The speech he gave on April 2 has all the parts, except one. For his speech, Ron Paul completely left out an alternate solution. Even though he usually proposes the most ludicrously unrealistic solutions, at least it shows that he’s trying. In this speech he doesn’t even give his audience that. He has his historical example (“Back in the 1970s, government-caused inflation reached levels high enough that the Nixon administration decided to implement wage and price controls”), he has his diatribes (“The Federal Reserve's actions got us into at least one depression in the last century…”), and then his standard proud-to-be-an-American finish (“It is about time that we recognize the failure of government intervention, get our hands out of the private sector, and for once allow the market to function”); but he totally overlooks providing a solution.

The rule of thumb for any complaint: a solution must follow a criticism; otherwise it’s just whining. I may be apathetic, but Ron Paul is just a Debbie Downer.

Ron Paul suffers, and has suffered, intrinsically from not knowing when to pick his battles. The man hates everything. He runs for office just so he can lambaste any proposal that hits the Senate floor. Sure Clinton, Obama, and McCain voice oppositions, but they occasionally support some things. Ron Paul is like a student who signs up for Spanish class, then spends the entire semester whining about what a stupid language Spanish is (that analogy works even better when you look at Ron Paul’s proposal for dealing with Mexicans).

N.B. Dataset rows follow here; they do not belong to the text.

-- ==== Sys2Proof/Certificates/Slice0/Obligations.lean ====
section
/-! DEFINITION. The statements about the model, each with the rule of spec/ it formalises. -/

open Sys2Proof Sys2Proof.Machine

/-! ### Encoding -/

/-- spec/30_encoding.md R80: encoders and decoders are inverse on the legal words, for host words and for trace words. -/
def Obligations.EncodersInvertDecoders : Prop :=
  (∀ w i, decodePort w = .ok i → encode i = w) ∧
  (∀ i, isCommand i = true → decodePort (encode i) = .ok i) ∧
  (∀ w i, decodeTrace w = .ok i → encode i = w) ∧
  (∀ i, isCommand i = false → i.wf = true → decodeTrace (encode i) = .ok i)

/-- spec/30_encoding.md R76 (its Decode, without the count): which word is which host command, by arithmetic on the word. -/
def Obligations.PortDecoderMeaning : Prop :=
  ∀ w : Word16,
    (decodePort w = .ok .bind ↔ w.toNat = 0x1000) ∧
    (decodePort w = .ok .acqall ↔ w.toNat = 0x2000) ∧
    (decodePort w = .ok .bringup ↔ w.toNat = 0x3000) ∧
    (decodePort w = .ok .start ↔ w.toNat = 0x4000) ∧
    (decodePort w = .ok .close ↔ w.toNat = 0x7000) ∧
    (∀ tgt mode v, decodePort w = .ok (.send tgt mode v) ↔
      w.toNat = 0x5000 + 1024 * tgt.code.toNat + 256 * mode.code.toNat + v.toNat) ∧
    (∀ b : Bool, decodePort w = .ok (.bl b) ↔ w.toNat = 0x6000 + b.toNat) ∧
    (∀ i, decodePort w = .ok i → isCommand i = true)

/-- spec/30_encoding.md R69: the illegal words, what they raise, the words that are no trace words, and that the sequencer
emits none of these. The last clause is an inference that R69 marks as derived from R81 to R84; that NOW advances at an
illegal word is V-D21 and notes/assumptions/8.md. -/
def Obligations.IllegalWordsRaiseIllegalCommand : Prop :=
  (∀ w : Word16, isIllegalWord w.toNat = true ↔ ∃ e, decodePort w = .error e) ∧
  (∀ w : Word16, isReservedTraceWord w.toNat = true → ∃ e, decodeTrace w = .error e) ∧
  (∀ w : Word16, isReservedTraceWord w.toNat = false → 8 ≤ w.toNat / 4096 → w.toNat / 4096 ≤ 11 →
    ∃ i, decodeTrace w = .ok i) ∧
  (∀ (s : State) (w : Word16) (rest : List HostMove), s.phase ≠ .reserved → s.busy = false →
    s.host = .issue w :: rest → isIllegalWord w.toNat = true →
    ∃ t, step s = .next t ∧ Faulted .illegalCommand none none w s t ∧ t.pin = s.pin ∧ t.trace = s.trace ∧
      SameLatches s t ∧ SameBinding s t ∧ t.hooks = s.hooks ∧ t.params = s.params ∧ t.inputs = s.inputs ∧
      t.host = rest ∧ TimePassed 0 s t) ∧
  (∀ (s t : State) (w : Word16) (x : Nat), step s = .next t → t.trace = s.trace ++ [(w, x)] →
    isReservedTraceWord w.toNat = false)

/-- spec/30_encoding.md R75: the worked encodings, both ways, with their assembler text: what the assembler reads for a host
command, what the disassembler prints for a trace word. -/
def Obligations.WorkedEncodings : Prop :=
  decodeWord 0x5433 = .ok (.send .first .instruction 0x33) ∧ encode (.send .first .instruction 0x33) = 0x5433 ∧
  Assembler.assembleLine ['s', 'e', 'n', 'd', '.', 'f', 'i', 'r', 's', 't', '.', 'i', ' ', '0', 'x', '3', '3'] = some [0x5433] ∧
  decodeWord 0x5432 = .ok (.send .first .instruction 0x32) ∧ encode (.send .first .instruction 0x32) = 0x5432 ∧
  Assembler.assembleLine ['s', 'e', 'n', 'd', '.', 'f', 'i', 'r', 's', 't', '.', 'i', ' ', '0', 'x', '3', '2'] = some [0x5432] ∧
  decodeWord 0x5141 = .ok (.send .all .data 0x41) ∧ encode (.send .all .data 0x41) = 0x5141 ∧
  Assembler.assembleLine ['s', 'e', 'n', 'd', '.', 'a', 'l', 'l', '.', 'd', ' ', '0', 'x', '4', '1'] = some [0x5141] ∧
  decodeWord 0x5942 = .ok (.send .second .data 0x42) ∧ encode (.send .second .data 0x42) = 0x5942 ∧
  Assembler.assembleLine ['s', 'e', 'n', 'd', '.', 's', 'e', 'c', 'o', 'n', 'd', '.', 'd', ' ', '0', 'x', '4', '2'] = some [0x5942] ∧
  decodeWord 0x6001 = .ok (.bl true) ∧ encode (.bl true) = 0x6001 ∧
  Assembler.assembleLine ['b', 'l', ' ', 'o', 'n'] = some [0x6001] ∧
  decodeWord 0x9201 = .ok (.uwr .rs true) ∧ encode (.uwr .rs true) = 0x9201 ∧
  Assembler.print (.uwr .rs true) = some ['u', 'w', 'r', ' ', 'r', 's', ',', ' ', '1'] ∧
  decodeWord 0x9600 = .ok (.uwr .d7 false) ∧ encode (.uwr .d7 false) = 0x9600 ∧
  Assembler.print (.uwr .d7 false) = some ['u', 'w', 'r', ' ', 'd', '7', ',', ' ', '0'] ∧
  decodeWord 0x9101 = .ok (.uwr .en2 true) ∧ encode (.uwr .en2 true) = 0x9101 ∧
  Assembler.print (.uwr .en2 true) = some ['u', 'w', 'r', ' ', 'e', 'n', '2', ',', ' ', '1'] ∧
  decodeWord 0x8700 = .ok (.uacq .bl) ∧ encode (.uacq .bl) = 0x8700 ∧
  Assembler.print (.uacq .bl) = some ['u', 'a', 'c', 'q', ' ', 'b', 'l'] ∧
  decodeWord 0xA000 = .ok (.urel .en) ∧ encode (.urel .en) = 0xA000 ∧
  Assembler.print (.urel .en) = some ['u', 'r', 'e', 'l', ' ', 'e', 'n'] ∧
  decodeWord 0xB000 = .ok (.udly 0) ∧ encode (.udly 0) = 0xB000 ∧
  Assembler.print (.udly 0) = some ['u', 'd', 'l', 'y', ' ', 'T'] ∧
  decodeWord 0xB002 = .ok (.udly 2) ∧ encode (.udly 2) = 0xB002 ∧
  Assembler.print (.udly 2) = some ['u', 'd', 'l', 'y', ' ', 'P', 'B', '2']

/-- spec/30_encoding.md R73, R74: the assembler reads back the text of every host command as its one word; an imm8 in
decimal, hexadecimal or binary digits is the number they write; the disassembler prints the text of R73 for every trace word;
and the pseudo-instructions expand to the commands of R74. What R73 does not fix of the text (blanks, leading zeros, the two
digits printed) is the model's presumption, notes/assumptions/16.md. -/
def Obligations.AssemblerReadsBackEveryCommand : Prop :=
  (∀ i, isCommand i = true → ∃ text, Assembler.print i = some text ∧ Assembler.assembleLine text = some [encode i]) ∧
  (∀ n, n < 256 →
    Assembler.parseImm8 (Nat.toDigits 10 n) = some (BitVec.ofNat 8 n) ∧
    Assembler.parseImm8 ('0' :: 'x' :: Nat.toDigits 16 n) = some (BitVec.ofNat 8 n) ∧
    Assembler.parseImm8 ('0' :: 'b' :: Nat.toDigits 2 n) = some (BitVec.ofNat 8 n)) ∧
  (∀ n, 256 ≤ n → Assembler.parseImm8 (Nat.toDigits 10 n) = none) ∧
  (∀ (r : Role) (name : List Char), (r, name) ∈
      [(.en, ['e', 'n']), (.en2, ['e', 'n', '2']), (.rs, ['r', 's']), (.d4, ['d', '4']), (.d5, ['d', '5']),
        (.d6, ['d', '6']), (.d7, ['d', '7']), (.bl, ['b', 'l'])] →
    Assembler.print (.uacq r) = some (['u', 'a', 'c', 'q', ' '] ++ name) ∧
    Assembler.print (.urel r) = some (['u', 'r', 'e', 'l', ' '] ++ name) ∧
    Assembler.print (.uwr r false) = some (['u', 'w', 'r', ' '] ++ name ++ [',', ' ', '0']) ∧
    Assembler.print (.uwr r true) = some (['u', 'w', 'r', ' '] ++ name ++ [',', ' ', '1'])) ∧
  Assembler.print (.udly 0) = some ['u', 'd', 'l', 'y', ' ', 'T'] ∧
  Assembler.print (.udly 1) = some ['u', 'd', 'l', 'y', ' ', 'P', 'B', '1'] ∧
  Assembler.print (.udly 2) = some ['u', 'd', 'l', 'y', ' ', 'P', 'B', '2'] ∧
  Assembler.print (.udly 3) = some ['u', 'd', 'l', 'y', ' ', 'P', 'B', '3'] ∧
  (∀ i, i.wf = true → ∃ text, Assembler.print i = some text) ∧
  Assembler.assembleLine ['i', 'n', 'i', 't'] = some [0x1000, 0x2000, 0x3000, 0x4000] ∧
  Assembler.assembleLine ['s', 'h', 'u', 't', 'd', 'o', 'w', 'n'] = some [0x7000] ∧
  (∀ (v : Byte) (text : List Char), Assembler.parseImm8 text = some v →
    Assembler.assembleLine (['c', 'm', 'd', ' '] ++ text) = some [encode (.send .all .instruction v)] ∧
    Assembler.assembleLine (['d', 'a', 't', ' '] ++ text) = some [encode (.send .all .data v)])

I realize my ethos as a political writer suffers tremendously with each new blog I write, but certainly I haven’t rendered myself completely untrustworthy yet. And while not much can be said about my voice as a commentator, at least when I provide a grievance, I provide a solution. My solutions may not be universal, they may not be respectable, and they may not even be reasonable, but the fact that I at least include a suggestion shows that I am trying. Ron Paul, through years of uphill battles and blind disregard, has forgotten that as a politician, even a radical one, the goal is not whistleblowing; the goal is improvement.